#### Required action
Return only the lines running from the top of the entries to the line with "R481, R482) -/", inclusive, exactly as written.

#### Source data
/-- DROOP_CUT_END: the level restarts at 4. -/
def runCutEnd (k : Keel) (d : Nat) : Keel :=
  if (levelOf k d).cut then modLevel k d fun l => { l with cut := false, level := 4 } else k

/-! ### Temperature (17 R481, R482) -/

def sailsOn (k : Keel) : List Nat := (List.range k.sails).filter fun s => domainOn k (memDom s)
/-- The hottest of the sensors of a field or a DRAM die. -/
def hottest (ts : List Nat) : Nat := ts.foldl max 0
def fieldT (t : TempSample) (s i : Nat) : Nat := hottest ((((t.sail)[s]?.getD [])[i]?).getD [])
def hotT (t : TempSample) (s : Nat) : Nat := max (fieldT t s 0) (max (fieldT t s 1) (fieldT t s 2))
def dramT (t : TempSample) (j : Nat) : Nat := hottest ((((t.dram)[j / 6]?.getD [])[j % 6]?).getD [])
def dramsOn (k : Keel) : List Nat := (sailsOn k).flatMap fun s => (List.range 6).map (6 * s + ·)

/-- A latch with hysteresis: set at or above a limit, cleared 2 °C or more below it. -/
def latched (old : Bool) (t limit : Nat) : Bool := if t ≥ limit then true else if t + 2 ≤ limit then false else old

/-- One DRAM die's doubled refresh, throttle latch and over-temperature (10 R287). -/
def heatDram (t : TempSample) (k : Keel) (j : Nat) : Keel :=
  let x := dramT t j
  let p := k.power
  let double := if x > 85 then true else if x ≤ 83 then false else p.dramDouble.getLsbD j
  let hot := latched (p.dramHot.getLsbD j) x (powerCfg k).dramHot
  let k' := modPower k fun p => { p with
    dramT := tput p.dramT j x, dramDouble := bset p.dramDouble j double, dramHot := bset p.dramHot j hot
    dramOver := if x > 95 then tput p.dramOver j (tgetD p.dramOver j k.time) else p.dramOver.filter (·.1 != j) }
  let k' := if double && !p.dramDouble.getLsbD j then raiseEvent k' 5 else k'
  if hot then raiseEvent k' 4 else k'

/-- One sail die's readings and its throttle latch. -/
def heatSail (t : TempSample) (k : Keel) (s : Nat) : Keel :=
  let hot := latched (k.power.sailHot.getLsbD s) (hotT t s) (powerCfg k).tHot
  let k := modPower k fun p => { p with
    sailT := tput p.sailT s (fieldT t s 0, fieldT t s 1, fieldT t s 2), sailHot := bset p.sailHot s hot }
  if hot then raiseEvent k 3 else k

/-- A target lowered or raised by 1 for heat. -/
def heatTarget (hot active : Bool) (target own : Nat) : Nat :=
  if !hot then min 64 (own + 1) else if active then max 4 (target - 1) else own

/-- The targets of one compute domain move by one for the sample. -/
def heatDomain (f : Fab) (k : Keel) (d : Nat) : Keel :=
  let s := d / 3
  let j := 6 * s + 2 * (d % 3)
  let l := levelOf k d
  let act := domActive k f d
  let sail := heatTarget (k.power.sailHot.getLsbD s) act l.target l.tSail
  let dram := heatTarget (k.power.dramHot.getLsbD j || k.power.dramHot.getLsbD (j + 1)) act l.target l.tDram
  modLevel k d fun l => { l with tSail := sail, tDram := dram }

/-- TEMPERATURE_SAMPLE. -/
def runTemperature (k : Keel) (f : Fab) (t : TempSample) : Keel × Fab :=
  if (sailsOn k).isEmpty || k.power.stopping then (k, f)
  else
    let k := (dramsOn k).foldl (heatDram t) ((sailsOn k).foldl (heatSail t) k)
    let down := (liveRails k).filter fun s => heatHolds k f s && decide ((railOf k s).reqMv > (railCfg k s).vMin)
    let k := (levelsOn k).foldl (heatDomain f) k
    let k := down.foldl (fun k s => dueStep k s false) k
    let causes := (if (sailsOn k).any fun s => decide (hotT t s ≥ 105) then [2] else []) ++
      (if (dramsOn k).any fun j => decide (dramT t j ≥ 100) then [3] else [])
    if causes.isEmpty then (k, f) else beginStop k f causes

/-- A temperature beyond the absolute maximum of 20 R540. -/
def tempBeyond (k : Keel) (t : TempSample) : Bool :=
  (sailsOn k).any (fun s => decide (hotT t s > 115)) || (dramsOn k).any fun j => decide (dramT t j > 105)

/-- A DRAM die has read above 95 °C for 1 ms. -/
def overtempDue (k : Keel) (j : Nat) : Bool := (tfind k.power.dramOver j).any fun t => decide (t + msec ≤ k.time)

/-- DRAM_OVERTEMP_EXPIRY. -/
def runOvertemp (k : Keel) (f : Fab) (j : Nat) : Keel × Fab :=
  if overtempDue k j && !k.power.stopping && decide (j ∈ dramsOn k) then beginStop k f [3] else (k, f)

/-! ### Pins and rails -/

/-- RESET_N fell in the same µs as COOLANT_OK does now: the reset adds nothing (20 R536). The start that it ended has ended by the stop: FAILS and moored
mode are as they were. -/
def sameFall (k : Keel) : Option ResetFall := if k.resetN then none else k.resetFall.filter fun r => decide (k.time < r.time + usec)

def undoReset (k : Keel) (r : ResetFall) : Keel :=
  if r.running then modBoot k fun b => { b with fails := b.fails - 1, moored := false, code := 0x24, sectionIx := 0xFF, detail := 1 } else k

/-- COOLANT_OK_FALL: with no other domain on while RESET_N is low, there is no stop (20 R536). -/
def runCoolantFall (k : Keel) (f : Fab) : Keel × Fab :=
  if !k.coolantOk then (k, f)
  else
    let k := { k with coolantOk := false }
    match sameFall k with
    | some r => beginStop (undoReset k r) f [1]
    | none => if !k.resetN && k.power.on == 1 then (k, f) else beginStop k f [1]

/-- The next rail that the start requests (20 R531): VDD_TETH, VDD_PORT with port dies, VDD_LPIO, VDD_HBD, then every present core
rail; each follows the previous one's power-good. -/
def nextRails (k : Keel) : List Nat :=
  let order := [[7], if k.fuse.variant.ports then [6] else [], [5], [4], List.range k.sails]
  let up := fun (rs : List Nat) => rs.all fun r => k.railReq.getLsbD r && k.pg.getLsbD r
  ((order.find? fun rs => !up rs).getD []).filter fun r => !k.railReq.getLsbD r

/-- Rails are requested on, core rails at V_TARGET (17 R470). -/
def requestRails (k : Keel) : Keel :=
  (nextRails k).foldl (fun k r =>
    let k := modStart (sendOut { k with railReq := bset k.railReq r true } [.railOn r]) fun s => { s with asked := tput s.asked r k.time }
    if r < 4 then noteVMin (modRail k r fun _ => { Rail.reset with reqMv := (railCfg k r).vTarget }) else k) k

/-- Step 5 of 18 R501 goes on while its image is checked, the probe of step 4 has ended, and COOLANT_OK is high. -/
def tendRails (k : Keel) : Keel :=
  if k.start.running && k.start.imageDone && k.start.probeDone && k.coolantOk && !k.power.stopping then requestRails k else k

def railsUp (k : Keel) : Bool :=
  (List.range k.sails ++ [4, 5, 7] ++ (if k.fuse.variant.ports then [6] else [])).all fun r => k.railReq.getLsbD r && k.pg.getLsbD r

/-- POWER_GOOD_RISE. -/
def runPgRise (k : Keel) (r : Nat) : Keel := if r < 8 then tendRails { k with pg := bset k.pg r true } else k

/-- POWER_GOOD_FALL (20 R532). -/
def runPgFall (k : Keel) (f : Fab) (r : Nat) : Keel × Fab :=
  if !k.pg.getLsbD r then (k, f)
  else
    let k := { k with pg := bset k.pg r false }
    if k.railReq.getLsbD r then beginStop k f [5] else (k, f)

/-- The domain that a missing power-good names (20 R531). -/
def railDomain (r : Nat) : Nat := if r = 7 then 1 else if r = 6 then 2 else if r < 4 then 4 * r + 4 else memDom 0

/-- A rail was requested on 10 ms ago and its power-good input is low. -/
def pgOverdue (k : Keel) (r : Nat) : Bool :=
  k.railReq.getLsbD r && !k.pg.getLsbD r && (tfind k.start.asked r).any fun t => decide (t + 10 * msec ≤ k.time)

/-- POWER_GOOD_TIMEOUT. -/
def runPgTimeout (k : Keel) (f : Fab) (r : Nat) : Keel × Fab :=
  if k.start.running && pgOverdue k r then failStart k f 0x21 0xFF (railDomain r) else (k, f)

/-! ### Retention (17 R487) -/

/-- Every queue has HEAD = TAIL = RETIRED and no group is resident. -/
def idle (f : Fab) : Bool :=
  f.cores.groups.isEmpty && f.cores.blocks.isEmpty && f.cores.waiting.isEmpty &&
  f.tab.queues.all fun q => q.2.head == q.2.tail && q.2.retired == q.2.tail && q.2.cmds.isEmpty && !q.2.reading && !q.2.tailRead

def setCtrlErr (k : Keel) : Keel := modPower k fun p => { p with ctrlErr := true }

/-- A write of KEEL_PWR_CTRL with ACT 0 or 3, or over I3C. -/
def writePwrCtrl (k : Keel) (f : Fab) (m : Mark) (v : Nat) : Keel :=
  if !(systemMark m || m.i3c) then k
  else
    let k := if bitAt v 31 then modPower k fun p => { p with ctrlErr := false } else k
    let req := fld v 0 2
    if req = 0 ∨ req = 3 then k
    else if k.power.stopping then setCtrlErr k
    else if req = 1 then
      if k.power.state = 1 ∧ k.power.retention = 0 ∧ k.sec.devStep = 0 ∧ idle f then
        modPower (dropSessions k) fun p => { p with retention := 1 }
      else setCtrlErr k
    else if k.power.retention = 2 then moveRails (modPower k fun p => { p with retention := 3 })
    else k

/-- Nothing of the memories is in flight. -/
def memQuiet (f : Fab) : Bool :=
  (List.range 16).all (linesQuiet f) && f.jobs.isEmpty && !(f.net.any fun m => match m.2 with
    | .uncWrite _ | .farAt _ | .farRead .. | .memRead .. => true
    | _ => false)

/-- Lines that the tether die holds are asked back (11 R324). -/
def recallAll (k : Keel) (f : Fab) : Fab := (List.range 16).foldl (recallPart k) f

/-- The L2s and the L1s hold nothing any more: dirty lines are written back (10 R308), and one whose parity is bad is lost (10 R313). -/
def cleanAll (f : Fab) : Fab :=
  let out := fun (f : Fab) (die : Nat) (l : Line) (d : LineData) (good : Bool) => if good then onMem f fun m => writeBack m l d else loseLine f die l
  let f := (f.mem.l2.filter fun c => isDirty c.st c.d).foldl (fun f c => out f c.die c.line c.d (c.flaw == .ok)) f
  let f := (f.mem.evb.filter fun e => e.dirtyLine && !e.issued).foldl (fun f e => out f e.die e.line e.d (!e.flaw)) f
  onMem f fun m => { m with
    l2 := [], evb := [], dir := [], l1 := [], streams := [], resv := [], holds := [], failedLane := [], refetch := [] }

#### Exercise solution
/-- DROOP_CUT_END: the level restarts at 4. -/
def runCutEnd (k : Keel) (d : Nat) : Keel :=
  if (levelOf k d).cut then modLevel k d fun l => { l with cut := false, level := 4 } else k

/-! ### Temperature (17 R481, R482) -/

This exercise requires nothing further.